__Exercise objective__
Out of the material that follows, write out exactly the lines from the line with "(begun_rest c s).lastRead" to the line with "simp only [State.flag, fld_begun c s f i h]", both ends included, and no others.
═════ Dataset content
@[simp] theorem begun_pending (c : Cmd) (s : State) : (begun c s).pending = s.pending := (begun_rest c s).pending
@[simp] theorem begun_lowHeld (c : Cmd) (s : State) : (begun c s).lowHeld = s.lowHeld := (begun_rest c s).lowHeld
@[simp] theorem begun_spad (c : Cmd) (s : State) : (begun c s).spad = s.spad := (begun_rest c s).spad
@[simp] theorem begun_chip (c : Cmd) (s : State) : (begun c s).chip = s.chip := (begun_rest c s).chip
@[simp] theorem begun_tb (c : Cmd) (s : State) : (begun c s).tb = s.tb := (begun_rest c s).tb
@[simp] theorem begun_pins (c : Cmd) (s : State) : (begun c s).pins = s.pins := (begun_rest c s).pins
@[simp] theorem begun_targets (c : Cmd) (s : State) : (begun c s).targets = s.targets := (begun_rest c s).targets
@[simp] theorem begun_levels (c : Cmd) (s : State) : (begun c s).levels = s.levels := (begun_rest c s).levels
@[simp] theorem begun_gens (c : Cmd) (s : State) : (begun c s).gens = s.gens := (begun_rest c s).gens
@[simp] theorem begun_streams (c : Cmd) (s : State) : (begun c s).streams = s.streams := (begun_rest c s).streams
@[simp] theorem begun_codec (c : Cmd) (s : State) : (begun c s).codec = s.codec := (begun_rest c s).codec
@[simp] theorem begun_vfs (c : Cmd) (s : State) : (begun c s).vfs = s.vfs := (begun_rest c s).vfs
@[simp] theorem begun_vfsRetained (c : Cmd) (s : State) : (begun c s).vfsRetained = s.vfsRetained := (begun_rest c s).vfsRetained
@[simp] theorem begun_cxl (c : Cmd) (s : State) : (begun c s).cxl = s.cxl := (begun_rest c s).cxl
@[simp] theorem begun_bpTaken (c : Cmd) (s : State) : (begun c s).bpTaken = s.bpTaken := (begun_rest c s).bpTaken
@[simp] theorem begun_arbPtr (c : Cmd) (s : State) : (begun c s).arbPtr = s.arbPtr := (begun_rest c s).arbPtr
@[simp] theorem begun_survivors (c : Cmd) (s : State) : (begun c s).survivors = s.survivors := (begun_rest c s).survivors
@[simp] theorem begun_power (c : Cmd) (s : State) : (begun c s).power = s.power := (begun_rest c s).power
@[simp] theorem begun_flows (c : Cmd) (s : State) : (begun c s).flows = s.flows := (begun_rest c s).flows
@[simp] theorem begun_ring (c : Cmd) (s : State) : (begun c s).ring = s.ring := (begun_rest c s).ring
@[simp] theorem begun_spare (c : Cmd) (s : State) : (begun c s).spare = s.spare := (begun_rest c s).spare
@[simp] theorem begun_net (c : Cmd) (s : State) : (begun c s).net = s.net := (begun_rest c s).net
@[simp] theorem begun_traffic (c : Cmd) (s : State) : (begun c s).traffic = s.traffic := (begun_rest c s).traffic
@[simp] theorem begun_security (c : Cmd) (s : State) : (begun c s).security = s.security := (begun_rest c s).security
@[simp] theorem begun_prbs (c : Cmd) (s : State) : (begun c s).prbs = s.prbs := (begun_rest c s).prbs
@[simp] theorem begun_memctl (c : Cmd) (s : State) : (begun c s).memctl = s.memctl := (begun_rest c s).memctl
@[simp] theorem begun_banks (c : Cmd) (s : State) : (begun c s).banks = s.banks := (begun_rest c s).banks
@[simp] theorem begun_ctl (c : Cmd) (s : State) : (begun c s).ctl = s.ctl := (begun_rest c s).ctl
@[simp] theorem begun_resets (c : Cmd) (s : State) : (begun c s).resets = s.resets := (begun_rest c s).resets
@[simp] theorem begun_lastRead (c : Cmd) (s : State) : (begun c s).lastRead = s.lastRead := (begun_rest c s).lastRead
@[simp] theorem begun_sent (c : Cmd) (s : State) : (begun c s).sent = s.sent := (begun_rest c s).sent
@[simp] theorem begun_freeCtr (c : Cmd) (s : State) : (begun c s).freeCtr = s.freeCtr := (begun_rest c s).freeCtr

/-- Registers that no reply writes. -/
@[simp] theorem reg_answer (s : State) (c : Cmd) (st d w : Nat) (r : Reg) (i : Nat) (h : r ∉ replyOnly) :
    (s.answer c st d w).reg r i = s.reg r i := (answer_rest s c st d w).2 r i h

@[simp] theorem reg_begun (c : Cmd) (s : State) (r : Reg) (i : Nat) (h : r ∉ replyOnly) : (begun c s).reg r i = s.reg r i :=
  (begun_rest c s).2 r i h

@[simp] theorem fld_answer (s : State) (c : Cmd) (st d w : Nat) (f : Field) (i : Nat) (h : f.reg ∉ replyOnly) :
    (s.answer c st d w).fld f i = s.fld f i := by simp only [State.fld, reg_answer s c st d w f.reg i h]

@[simp] theorem fld_begun (c : Cmd) (s : State) (f : Field) (i : Nat) (h : f.reg ∉ replyOnly) : (begun c s).fld f i = s.fld f i := by
  simp only [State.fld, reg_begun c s f.reg i h]

@[simp] theorem regN_answer (s : State) (c : Cmd) (st d w : Nat) (r : Reg) (i : Nat) (h : r ∉ replyOnly) :
    (s.answer c st d w).regN r i = s.regN r i := by simp only [State.regN, reg_answer s c st d w r i h]

@[simp] theorem regN_begun (c : Cmd) (s : State) (r : Reg) (i : Nat) (h : r ∉ replyOnly) : (begun c s).regN r i = s.regN r i := by
  simp only [State.regN, reg_begun c s r i h]

@[simp] theorem flag_answer (s : State) (c : Cmd) (st d w : Nat) (f : Field) (i : Nat) (h : f.reg ∉ replyOnly) :
    (s.answer c st d w).flag f i = s.flag f i := by simp only [State.flag, fld_answer s c st d w f i h]

@[simp] theorem flag_begun (c : Cmd) (s : State) (f : Field) (i : Nat) (h : f.reg ∉ replyOnly) : (begun c s).flag f i = s.flag f i := by
  simp only [State.flag, fld_begun c s f i h]

@[simp] theorem stream_answer (s : State) (c : Cmd) (st d w h : Nat) : (s.answer c st d w).stream h = s.stream h := by
  simp only [State.stream, answer_streams]

@[simp] theorem stream_begun (c : Cmd) (s : State) (h : Nat) : (begun c s).stream h = s.stream h := by simp only [State.stream, begun_streams]

@[simp] theorem flow_answer (s : State) (c : Cmd) (st d w h : Nat) : (s.answer c st d w).flow h = s.flow h := by
  simp only [State.flow, answer_flows]

@[simp] theorem flow_begun (c : Cmd) (s : State) (h : Nat) : (begun c s).flow h = s.flow h := by simp only [State.flow, begun_flows]

/-- A command that is ready runs its opcode's rule on the state that lists it as started, and is answered unless a later event does. -/
theorem runCommand_ready {c : Cmd} {s : State} (h : Ready c s = true) (core : Cmd → State → Res) :
    runCommand c core s = finish (let r := core c (begun c s)
                                  if r.deferred then r.s else r.s.answer c r.status r.detail r.word) := by
  simp only [Ready, Bool.and_eq_true, Bool.not_eq_true', Option.isNone_iff_eq_none] at h
  obtain ⟨⟨h1, h2⟩, h3⟩ := h
  have h4 : ¬(c.atTick = true ∧ (s.enlist c).tickIndex < c.tick) := by
    rintro ⟨ha, hb⟩
    simp [ha, hb] at h3
  unfold runCommand
  simp only [h1, h2, h4, if_false, Bool.false_eq_true]
  rfl

end Sys2Proof.Machine
end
══════════
__Output for this task__
@[simp] theorem begun_lastRead (c : Cmd) (s : State) : (begun c s).lastRead = s.lastRead := (begun_rest c s).lastRead
@[simp] theorem begun_sent (c : Cmd) (s : State) : (begun c s).sent = s.sent := (begun_rest c s).sent
@[simp] theorem begun_freeCtr (c : Cmd) (s : State) : (begun c s).freeCtr = s.freeCtr := (begun_rest c s).freeCtr

/-- Registers that no reply writes. -/
@[simp] theorem reg_answer (s : State) (c : Cmd) (st d w : Nat) (r : Reg) (i : Nat) (h : r ∉ replyOnly) :
    (s.answer c st d w).reg r i = s.reg r i := (answer_rest s c st d w).2 r i h

@[simp] theorem reg_begun (c : Cmd) (s : State) (r : Reg) (i : Nat) (h : r ∉ replyOnly) : (begun c s).reg r i = s.reg r i :=
  (begun_rest c s).2 r i h

@[simp] theorem fld_answer (s : State) (c : Cmd) (st d w : Nat) (f : Field) (i : Nat) (h : f.reg ∉ replyOnly) :
    (s.answer c st d w).fld f i = s.fld f i := by simp only [State.fld, reg_answer s c st d w f.reg i h]

@[simp] theorem fld_begun (c : Cmd) (s : State) (f : Field) (i : Nat) (h : f.reg ∉ replyOnly) : (begun c s).fld f i = s.fld f i := by
  simp only [State.fld, reg_begun c s f.reg i h]

@[simp] theorem regN_answer (s : State) (c : Cmd) (st d w : Nat) (r : Reg) (i : Nat) (h : r ∉ replyOnly) :
    (s.answer c st d w).regN r i = s.regN r i := by simp only [State.regN, reg_answer s c st d w r i h]

@[simp] theorem regN_begun (c : Cmd) (s : State) (r : Reg) (i : Nat) (h : r ∉ replyOnly) : (begun c s).regN r i = s.regN r i := by
  simp only [State.regN, reg_begun c s r i h]

@[simp] theorem flag_answer (s : State) (c : Cmd) (st d w : Nat) (f : Field) (i : Nat) (h : f.reg ∉ replyOnly) :
    (s.answer c st d w).flag f i = s.flag f i := by simp only [State.flag, fld_answer s c st d w f i h]

@[simp] theorem flag_begun (c : Cmd) (s : State) (f : Field) (i : Nat) (h : f.reg ∉ replyOnly) : (begun c s).flag f i = s.flag f i := by
  simp only [State.flag, fld_begun c s f i h]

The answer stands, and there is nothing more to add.